**EXCERPTED DATA**
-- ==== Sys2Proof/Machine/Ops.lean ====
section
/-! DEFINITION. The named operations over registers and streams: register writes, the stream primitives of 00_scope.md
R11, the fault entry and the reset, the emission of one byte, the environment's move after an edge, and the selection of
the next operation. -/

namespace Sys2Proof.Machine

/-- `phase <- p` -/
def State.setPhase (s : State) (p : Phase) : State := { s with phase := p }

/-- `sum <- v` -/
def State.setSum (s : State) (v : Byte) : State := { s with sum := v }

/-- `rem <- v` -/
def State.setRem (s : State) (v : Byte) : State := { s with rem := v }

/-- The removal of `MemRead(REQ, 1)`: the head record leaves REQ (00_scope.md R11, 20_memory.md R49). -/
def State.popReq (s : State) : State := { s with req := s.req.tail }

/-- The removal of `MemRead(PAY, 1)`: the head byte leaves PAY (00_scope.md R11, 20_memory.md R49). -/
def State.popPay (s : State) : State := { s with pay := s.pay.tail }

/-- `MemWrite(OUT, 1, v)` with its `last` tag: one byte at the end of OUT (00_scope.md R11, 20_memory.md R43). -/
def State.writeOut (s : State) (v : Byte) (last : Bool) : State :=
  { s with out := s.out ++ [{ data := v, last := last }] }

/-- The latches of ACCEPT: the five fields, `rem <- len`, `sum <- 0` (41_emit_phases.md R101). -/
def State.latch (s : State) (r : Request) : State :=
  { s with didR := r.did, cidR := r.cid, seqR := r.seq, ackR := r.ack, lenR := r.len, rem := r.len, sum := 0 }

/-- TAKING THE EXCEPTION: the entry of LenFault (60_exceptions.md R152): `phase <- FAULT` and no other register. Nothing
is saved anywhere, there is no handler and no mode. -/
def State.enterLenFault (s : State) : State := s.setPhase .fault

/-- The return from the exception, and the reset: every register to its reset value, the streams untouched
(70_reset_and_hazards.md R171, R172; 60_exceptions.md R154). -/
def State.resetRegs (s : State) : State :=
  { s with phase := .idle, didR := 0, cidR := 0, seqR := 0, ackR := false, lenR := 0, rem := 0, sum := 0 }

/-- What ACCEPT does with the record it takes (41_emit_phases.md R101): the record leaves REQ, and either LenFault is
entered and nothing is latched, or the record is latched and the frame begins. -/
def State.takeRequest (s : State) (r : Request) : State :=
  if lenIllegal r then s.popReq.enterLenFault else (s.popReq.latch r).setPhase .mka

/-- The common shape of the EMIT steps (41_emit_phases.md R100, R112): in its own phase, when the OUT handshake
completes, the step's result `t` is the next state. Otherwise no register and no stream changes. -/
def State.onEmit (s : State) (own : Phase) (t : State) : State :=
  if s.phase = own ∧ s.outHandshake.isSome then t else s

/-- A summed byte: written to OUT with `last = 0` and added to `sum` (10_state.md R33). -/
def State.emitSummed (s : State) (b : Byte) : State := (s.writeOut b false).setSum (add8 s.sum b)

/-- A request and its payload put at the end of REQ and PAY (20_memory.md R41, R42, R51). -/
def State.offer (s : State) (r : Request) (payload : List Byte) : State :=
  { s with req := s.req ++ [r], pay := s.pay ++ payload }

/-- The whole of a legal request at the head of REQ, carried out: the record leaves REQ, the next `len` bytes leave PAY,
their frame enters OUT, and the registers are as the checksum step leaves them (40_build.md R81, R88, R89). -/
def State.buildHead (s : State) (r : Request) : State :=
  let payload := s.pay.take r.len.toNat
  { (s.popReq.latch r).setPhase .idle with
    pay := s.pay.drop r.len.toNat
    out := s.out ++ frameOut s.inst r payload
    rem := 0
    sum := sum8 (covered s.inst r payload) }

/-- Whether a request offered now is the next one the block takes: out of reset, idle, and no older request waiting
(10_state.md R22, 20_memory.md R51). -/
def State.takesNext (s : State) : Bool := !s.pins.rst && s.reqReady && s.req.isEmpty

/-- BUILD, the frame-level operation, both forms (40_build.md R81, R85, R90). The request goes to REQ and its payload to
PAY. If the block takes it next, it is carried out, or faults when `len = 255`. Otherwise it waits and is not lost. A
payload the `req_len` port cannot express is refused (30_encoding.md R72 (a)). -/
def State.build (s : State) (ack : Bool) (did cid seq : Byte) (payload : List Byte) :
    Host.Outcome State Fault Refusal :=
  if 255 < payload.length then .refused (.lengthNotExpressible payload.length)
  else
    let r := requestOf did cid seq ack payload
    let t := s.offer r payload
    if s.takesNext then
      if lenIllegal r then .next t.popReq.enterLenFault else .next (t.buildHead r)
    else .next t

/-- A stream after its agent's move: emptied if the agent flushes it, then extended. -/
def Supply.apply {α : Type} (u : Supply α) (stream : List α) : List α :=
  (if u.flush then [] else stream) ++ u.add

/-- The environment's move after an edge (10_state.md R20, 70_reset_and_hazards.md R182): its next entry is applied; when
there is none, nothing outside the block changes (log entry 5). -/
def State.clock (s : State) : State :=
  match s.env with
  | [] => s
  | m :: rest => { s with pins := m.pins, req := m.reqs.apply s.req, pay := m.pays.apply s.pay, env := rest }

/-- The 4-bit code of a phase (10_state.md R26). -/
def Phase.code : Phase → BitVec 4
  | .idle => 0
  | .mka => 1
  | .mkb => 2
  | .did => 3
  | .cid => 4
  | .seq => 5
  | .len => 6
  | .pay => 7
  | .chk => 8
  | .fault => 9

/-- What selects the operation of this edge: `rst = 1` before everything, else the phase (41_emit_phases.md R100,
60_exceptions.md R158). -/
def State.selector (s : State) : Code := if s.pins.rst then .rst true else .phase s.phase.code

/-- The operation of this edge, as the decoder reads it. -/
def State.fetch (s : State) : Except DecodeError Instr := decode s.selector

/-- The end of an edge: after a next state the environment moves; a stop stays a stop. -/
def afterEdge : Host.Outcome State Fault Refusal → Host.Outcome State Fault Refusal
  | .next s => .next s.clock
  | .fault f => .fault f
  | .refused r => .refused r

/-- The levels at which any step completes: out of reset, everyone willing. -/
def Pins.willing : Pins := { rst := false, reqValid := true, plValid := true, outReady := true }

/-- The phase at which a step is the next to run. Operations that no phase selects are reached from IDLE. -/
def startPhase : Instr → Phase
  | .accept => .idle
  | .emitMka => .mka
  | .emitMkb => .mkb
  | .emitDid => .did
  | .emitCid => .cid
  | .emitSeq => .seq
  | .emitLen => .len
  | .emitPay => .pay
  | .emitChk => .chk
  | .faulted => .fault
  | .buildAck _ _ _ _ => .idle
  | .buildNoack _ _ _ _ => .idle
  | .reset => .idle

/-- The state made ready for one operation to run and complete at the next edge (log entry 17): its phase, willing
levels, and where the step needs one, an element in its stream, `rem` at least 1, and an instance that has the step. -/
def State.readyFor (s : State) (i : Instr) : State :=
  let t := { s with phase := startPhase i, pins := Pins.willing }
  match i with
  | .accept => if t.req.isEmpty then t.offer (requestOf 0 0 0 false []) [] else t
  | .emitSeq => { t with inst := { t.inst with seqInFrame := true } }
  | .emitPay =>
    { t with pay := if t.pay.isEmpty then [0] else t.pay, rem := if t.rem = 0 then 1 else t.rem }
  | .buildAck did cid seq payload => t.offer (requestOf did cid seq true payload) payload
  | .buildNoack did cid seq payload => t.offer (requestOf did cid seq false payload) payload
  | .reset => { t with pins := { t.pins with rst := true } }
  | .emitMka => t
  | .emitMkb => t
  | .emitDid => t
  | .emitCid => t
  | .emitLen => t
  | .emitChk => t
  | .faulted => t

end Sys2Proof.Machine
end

**TASK ITEM**
A line qualifies when it holds the word "setSum"; report all qualifying lines from the records above.

**FINISHED TASK**
def State.setSum (s : State) (v : Byte) : State := { s with sum := v }
def State.emitSummed (s : State) (b : Byte) : State := (s.writeOut b false).setSum (add8 s.sum b)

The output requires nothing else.